(Collected data)
-- ==== Sys2Proof/Laws/State.lean ====
section
/-! SUPPORT. What each named update of the state leaves in each field: one lemma per field and update, true by rfl. -/

namespace Sys2Proof.Machine

@[simp] theorem State.setUdrie_buf (s : State) (b : Bool) : (s.setUdrie b).buf = s.buf := rfl
@[simp] theorem State.setUdrie_head (s : State) (b : Bool) : (s.setUdrie b).head = s.head := rfl
@[simp] theorem State.setUdrie_tail (s : State) (b : Bool) : (s.setUdrie b).tail = s.tail := rfl
@[simp] theorem State.setUdrie_uctrl (s : State) (b : Bool) : (s.setUdrie b).uctrl = withFlag udrieMask s.uctrl b := rfl
@[simp] theorem State.setUdrie_uframe (s : State) (b : Bool) : (s.setUdrie b).uframe = s.uframe := rfl
@[simp] theorem State.setUdrie_bauddiv (s : State) (b : Bool) : (s.setUdrie b).bauddiv = s.bauddiv := rfl
@[simp] theorem State.setUdrie_ustat (s : State) (b : Bool) : (s.setUdrie b).ustat = s.ustat := rfl
@[simp] theorem State.setUdrie_txdata (s : State) (b : Bool) : (s.setUdrie b).txdata = s.txdata := rfl
@[simp] theorem State.setUdrie_gie (s : State) (b : Bool) : (s.setUdrie b).gie = s.gie := rfl
@[simp] theorem State.setUdrie_next (s : State) (b : Bool) : (s.setUdrie b).next = s.next := rfl
@[simp] theorem State.setUdrie_byte (s : State) (b : Bool) : (s.setUdrie b).byte = s.byte := rfl
@[simp] theorem State.setUdrie_ptr (s : State) (b : Bool) : (s.setUdrie b).ptr = s.ptr := rfl
@[simp] theorem State.setUdrie_result (s : State) (b : Bool) : (s.setUdrie b).result = s.result := rfl
@[simp] theorem State.setUdrie_arg (s : State) (b : Bool) : (s.setUdrie b).arg = s.arg := rfl
@[simp] theorem State.setUdrie_fgpc (s : State) (b : Bool) : (s.setUdrie b).fgpc = s.fgpc := rfl
@[simp] theorem State.setUdrie_instr (s : State) (b : Bool) : (s.setUdrie b).instr = s.instr := rfl
@[simp] theorem State.setUdrie_amux (s : State) (b : Bool) : (s.setUdrie b).amux = s.amux := rfl
@[simp] theorem State.setUdrie_actrl (s : State) (b : Bool) : (s.setUdrie b).actrl = s.actrl := rfl
@[simp] theorem State.setUdrie_adata (s : State) (b : Bool) : (s.setUdrie b).adata = s.adata := rfl
@[simp] theorem State.setUdrie_dout (s : State) (b : Bool) : (s.setUdrie b).dout = s.dout := rfl
@[simp] theorem State.setUdrie_txlog (s : State) (b : Bool) : (s.setUdrie b).txlog = s.txlog := rfl
@[simp] theorem State.setUdrie_wire (s : State) (b : Bool) : (s.setUdrie b).wire = s.wire := rfl
@[simp] theorem State.setUdrie_str (s : State) (b : Bool) : (s.setUdrie b).str = s.str := rfl
@[simp] theorem State.setUdrie_hostpc (s : State) (b : Bool) : (s.setUdrie b).hostpc = s.hostpc := rfl
@[simp] theorem State.setUdrie_script (s : State) (b : Bool) : (s.setUdrie b).script = s.script := rfl
@[simp] theorem State.setUdrie_draws (s : State) (b : Bool) : (s.setUdrie b).draws = s.draws := rfl

@[simp] theorem State.setTxen_buf (s : State) (b : Bool) : (s.setTxen b).buf = s.buf := rfl
@[simp] theorem State.setTxen_head (s : State) (b : Bool) : (s.setTxen b).head = s.head := rfl
@[simp] theorem State.setTxen_tail (s : State) (b : Bool) : (s.setTxen b).tail = s.tail := rfl
@[simp] theorem State.setTxen_uctrl (s : State) (b : Bool) : (s.setTxen b).uctrl = withFlag txenMask s.uctrl b := rfl
@[simp] theorem State.setTxen_uframe (s : State) (b : Bool) : (s.setTxen b).uframe = s.uframe := rfl
@[simp] theorem State.setTxen_bauddiv (s : State) (b : Bool) : (s.setTxen b).bauddiv = s.bauddiv := rfl
@[simp] theorem State.setTxen_ustat (s : State) (b : Bool) : (s.setTxen b).ustat = s.ustat := rfl
@[simp] theorem State.setTxen_txdata (s : State) (b : Bool) : (s.setTxen b).txdata = s.txdata := rfl
@[simp] theorem State.setTxen_gie (s : State) (b : Bool) : (s.setTxen b).gie = s.gie := rfl
@[simp] theorem State.setTxen_next (s : State) (b : Bool) : (s.setTxen b).next = s.next := rfl
@[simp] theorem State.setTxen_byte (s : State) (b : Bool) : (s.setTxen b).byte = s.byte := rfl
@[simp] theorem State.setTxen_ptr (s : State) (b : Bool) : (s.setTxen b).ptr = s.ptr := rfl
@[simp] theorem State.setTxen_result (s : State) (b : Bool) : (s.setTxen b).result = s.result := rfl
@[simp] theorem State.setTxen_arg (s : State) (b : Bool) : (s.setTxen b).arg = s.arg := rfl
@[simp] theorem State.setTxen_fgpc (s : State) (b : Bool) : (s.setTxen b).fgpc = s.fgpc := rfl
@[simp] theorem State.setTxen_instr (s : State) (b : Bool) : (s.setTxen b).instr = s.instr := rfl
@[simp] theorem State.setTxen_amux (s : State) (b : Bool) : (s.setTxen b).amux = s.amux := rfl
@[simp] theorem State.setTxen_actrl (s : State) (b : Bool) : (s.setTxen b).actrl = s.actrl := rfl
@[simp] theorem State.setTxen_adata (s : State) (b : Bool) : (s.setTxen b).adata = s.adata := rfl
@[simp] theorem State.setTxen_dout (s : State) (b : Bool) : (s.setTxen b).dout = s.dout := rfl
@[simp] theorem State.setTxen_txlog (s : State) (b : Bool) : (s.setTxen b).txlog = s.txlog := rfl
@[simp] theorem State.setTxen_wire (s : State) (b : Bool) : (s.setTxen b).wire = s.wire := rfl
@[simp] theorem State.setTxen_str (s : State) (b : Bool) : (s.setTxen b).str = s.str := rfl
@[simp] theorem State.setTxen_hostpc (s : State) (b : Bool) : (s.setTxen b).hostpc = s.hostpc := rfl
@[simp] theorem State.setTxen_script (s : State) (b : Bool) : (s.setTxen b).script = s.script := rfl
@[simp] theorem State.setTxen_draws (s : State) (b : Bool) : (s.setTxen b).draws = s.draws := rfl

@[simp] theorem State.setUdre_buf (s : State) (b : Bool) : (s.setUdre b).buf = s.buf := rfl
@[simp] theorem State.setUdre_head (s : State) (b : Bool) : (s.setUdre b).head = s.head := rfl
@[simp] theorem State.setUdre_tail (s : State) (b : Bool) : (s.setUdre b).tail = s.tail := rfl
@[simp] theorem State.setUdre_uctrl (s : State) (b : Bool) : (s.setUdre b).uctrl = s.uctrl := rfl
@[simp] theorem State.setUdre_uframe (s : State) (b : Bool) : (s.setUdre b).uframe = s.uframe := rfl
@[simp] theorem State.setUdre_bauddiv (s : State) (b : Bool) : (s.setUdre b).bauddiv = s.bauddiv := rfl
@[simp] theorem State.setUdre_ustat (s : State) (b : Bool) : (s.setUdre b).ustat = withFlag udreMask s.ustat b := rfl
@[simp] theorem State.setUdre_txdata (s : State) (b : Bool) : (s.setUdre b).txdata = s.txdata := rfl
@[simp] theorem State.setUdre_gie (s : State) (b : Bool) : (s.setUdre b).gie = s.gie := rfl
@[simp] theorem State.setUdre_next (s : State) (b : Bool) : (s.setUdre b).next = s.next := rfl
@[simp] theorem State.setUdre_byte (s : State) (b : Bool) : (s.setUdre b).byte = s.byte := rfl
@[simp] theorem State.setUdre_ptr (s : State) (b : Bool) : (s.setUdre b).ptr = s.ptr := rfl
@[simp] theorem State.setUdre_result (s : State) (b : Bool) : (s.setUdre b).result = s.result := rfl
@[simp] theorem State.setUdre_arg (s : State) (b : Bool) : (s.setUdre b).arg = s.arg := rfl
@[simp] theorem State.setUdre_fgpc (s : State) (b : Bool) : (s.setUdre b).fgpc = s.fgpc := rfl
@[simp] theorem State.setUdre_instr (s : State) (b : Bool) : (s.setUdre b).instr = s.instr := rfl
@[simp] theorem State.setUdre_amux (s : State) (b : Bool) : (s.setUdre b).amux = s.amux := rfl
@[simp] theorem State.setUdre_actrl (s : State) (b : Bool) : (s.setUdre b).actrl = s.actrl := rfl
@[simp] theorem State.setUdre_adata (s : State) (b : Bool) : (s.setUdre b).adata = s.adata := rfl
@[simp] theorem State.setUdre_dout (s : State) (b : Bool) : (s.setUdre b).dout = s.dout := rfl
@[simp] theorem State.setUdre_txlog (s : State) (b : Bool) : (s.setUdre b).txlog = s.txlog := rfl
@[simp] theorem State.setUdre_wire (s : State) (b : Bool) : (s.setUdre b).wire = s.wire := rfl
@[simp] theorem State.setUdre_str (s : State) (b : Bool) : (s.setUdre b).str = s.str := rfl
@[simp] theorem State.setUdre_hostpc (s : State) (b : Bool) : (s.setUdre b).hostpc = s.hostpc := rfl
@[simp] theorem State.setUdre_script (s : State) (b : Bool) : (s.setUdre b).script = s.script := rfl
@[simp] theorem State.setUdre_draws (s : State) (b : Bool) : (s.setUdre b).draws = s.draws := rfl

@[simp] theorem State.setRefs_buf (s : State) (r : BitVec 2) : (s.setRefs r).buf = s.buf := rfl
@[simp] theorem State.setRefs_head (s : State) (r : BitVec 2) : (s.setRefs r).head = s.head := rfl
@[simp] theorem State.setRefs_tail (s : State) (r : BitVec 2) : (s.setRefs r).tail = s.tail := rfl
@[simp] theorem State.setRefs_uctrl (s : State) (r : BitVec 2) : (s.setRefs r).uctrl = s.uctrl := rfl
@[simp] theorem State.setRefs_uframe (s : State) (r : BitVec 2) : (s.setRefs r).uframe = s.uframe := rfl
@[simp] theorem State.setRefs_bauddiv (s : State) (r : BitVec 2) : (s.setRefs r).bauddiv = s.bauddiv := rfl
@[simp] theorem State.setRefs_ustat (s : State) (r : BitVec 2) : (s.setRefs r).ustat = s.ustat := rfl
@[simp] theorem State.setRefs_txdata (s : State) (r : BitVec 2) : (s.setRefs r).txdata = s.txdata := rfl
@[simp] theorem State.setRefs_gie (s : State) (r : BitVec 2) : (s.setRefs r).gie = s.gie := rfl
@[simp] theorem State.setRefs_next (s : State) (r : BitVec 2) : (s.setRefs r).next = s.next := rfl
@[simp] theorem State.setRefs_byte (s : State) (r : BitVec 2) : (s.setRefs r).byte = s.byte := rfl
@[simp] theorem State.setRefs_ptr (s : State) (r : BitVec 2) : (s.setRefs r).ptr = s.ptr := rfl
@[simp] theorem State.setRefs_result (s : State) (r : BitVec 2) : (s.setRefs r).result = s.result := rfl
@[simp] theorem State.setRefs_arg (s : State) (r : BitVec 2) : (s.setRefs r).arg = s.arg := rfl
@[simp] theorem State.setRefs_fgpc (s : State) (r : BitVec 2) : (s.setRefs r).fgpc = s.fgpc := rfl
@[simp] theorem State.setRefs_instr (s : State) (r : BitVec 2) : (s.setRefs r).instr = s.instr := rfl
@[simp] theorem State.setRefs_amux (s : State) (r : BitVec 2) : (s.setRefs r).amux = withField refsMask s.amux (r.setWidth 8 <<< 6) := rfl
@[simp] theorem State.setRefs_actrl (s : State) (r : BitVec 2) : (s.setRefs r).actrl = s.actrl := rfl
@[simp] theorem State.setRefs_adata (s : State) (r : BitVec 2) : (s.setRefs r).adata = s.adata := rfl
@[simp] theorem State.setRefs_dout (s : State) (r : BitVec 2) : (s.setRefs r).dout = s.dout := rfl
@[simp] theorem State.setRefs_txlog (s : State) (r : BitVec 2) : (s.setRefs r).txlog = s.txlog := rfl
@[simp] theorem State.setRefs_wire (s : State) (r : BitVec 2) : (s.setRefs r).wire = s.wire := rfl
@[simp] theorem State.setRefs_str (s : State) (r : BitVec 2) : (s.setRefs r).str = s.str := rfl
@[simp] theorem State.setRefs_hostpc (s : State) (r : BitVec 2) : (s.setRefs r).hostpc = s.hostpc := rfl
@[simp] theorem State.setRefs_script (s : State) (r : BitVec 2) : (s.setRefs r).script = s.script := rfl
@[simp] theorem State.setRefs_draws (s : State) (r : BitVec 2) : (s.setRefs r).draws = s.draws := rfl

@[simp] theorem State.setChsel_buf (s : State) (c : BitVec 3) : (s.setChsel c).buf = s.buf := rfl
@[simp] theorem State.setChsel_head (s : State) (c : BitVec 3) : (s.setChsel c).head = s.head := rfl
@[simp] theorem State.setChsel_tail (s : State) (c : BitVec 3) : (s.setChsel c).tail = s.tail := rfl
@[simp] theorem State.setChsel_uctrl (s : State) (c : BitVec 3) : (s.setChsel c).uctrl = s.uctrl := rfl
@[simp] theorem State.setChsel_uframe (s : State) (c : BitVec 3) : (s.setChsel c).uframe = s.uframe := rfl
@[simp] theorem State.setChsel_bauddiv (s : State) (c : BitVec 3) : (s.setChsel c).bauddiv = s.bauddiv := rfl
@[simp] theorem State.setChsel_ustat (s : State) (c : BitVec 3) : (s.setChsel c).ustat = s.ustat := rfl
@[simp] theorem State.setChsel_txdata (s : State) (c : BitVec 3) : (s.setChsel c).txdata = s.txdata := rfl
@[simp] theorem State.setChsel_gie (s : State) (c : BitVec 3) : (s.setChsel c).gie = s.gie := rfl
@[simp] theorem State.setChsel_next (s : State) (c : BitVec 3) : (s.setChsel c).next = s.next := rfl
@[simp] theorem State.setChsel_byte (s : State) (c : BitVec 3) : (s.setChsel c).byte = s.byte := rfl
@[simp] theorem State.setChsel_ptr (s : State) (c : BitVec 3) : (s.setChsel c).ptr = s.ptr := rfl
@[simp] theorem State.setChsel_result (s : State) (c : BitVec 3) : (s.setChsel c).result = s.result := rfl
@[simp] theorem State.setChsel_arg (s : State) (c : BitVec 3) : (s.setChsel c).arg = s.arg := rfl
@[simp] theorem State.setChsel_fgpc (s : State) (c : BitVec 3) : (s.setChsel c).fgpc = s.fgpc := rfl
@[simp] theorem State.setChsel_instr (s : State) (c : BitVec 3) : (s.setChsel c).instr = s.instr := rfl
@[simp] theorem State.setChsel_amux (s : State) (c : BitVec 3) : (s.setChsel c).amux = withField chselMask s.amux (c.setWidth 8) := rfl
@[simp] theorem State.setChsel_actrl (s : State) (c : BitVec 3) : (s.setChsel c).actrl = s.actrl := rfl
@[simp] theorem State.setChsel_adata (s : State) (c : BitVec 3) : (s.setChsel c).adata = s.adata := rfl
@[simp] theorem State.setChsel_dout (s : State) (c : BitVec 3) : (s.setChsel c).dout = s.dout := rfl
@[simp] theorem State.setChsel_txlog (s : State) (c : BitVec 3) : (s.setChsel c).txlog = s.txlog := rfl
@[simp] theorem State.setChsel_wire (s : State) (c : BitVec 3) : (s.setChsel c).wire = s.wire := rfl
@[simp] theorem State.setChsel_str (s : State) (c : BitVec 3) : (s.setChsel c).str = s.str := rfl
@[simp] theorem State.setChsel_hostpc (s : State) (c : BitVec 3) : (s.setChsel c).hostpc = s.hostpc := rfl
@[simp] theorem State.setChsel_script (s : State) (c : BitVec 3) : (s.setChsel c).script = s.script := rfl
@[simp] theorem State.setChsel_draws (s : State) (c : BitVec 3) : (s.setChsel c).draws = s.draws := rfl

About this exercise:
Every line from the line containing "r).draws = s.draws := rfl" through the line containing "c).tail = s.tail := rfl" in the records above must be retyped exactly. Leave out the rest.

Task answer:
@[simp] theorem State.setRefs_draws (s : State) (r : BitVec 2) : (s.setRefs r).draws = s.draws := rfl

@[simp] theorem State.setChsel_buf (s : State) (c : BitVec 3) : (s.setChsel c).buf = s.buf := rfl
@[simp] theorem State.setChsel_head (s : State) (c : BitVec 3) : (s.setChsel c).head = s.head := rfl
@[simp] theorem State.setChsel_tail (s : State) (c : BitVec 3) : (s.setChsel c).tail = s.tail := rfl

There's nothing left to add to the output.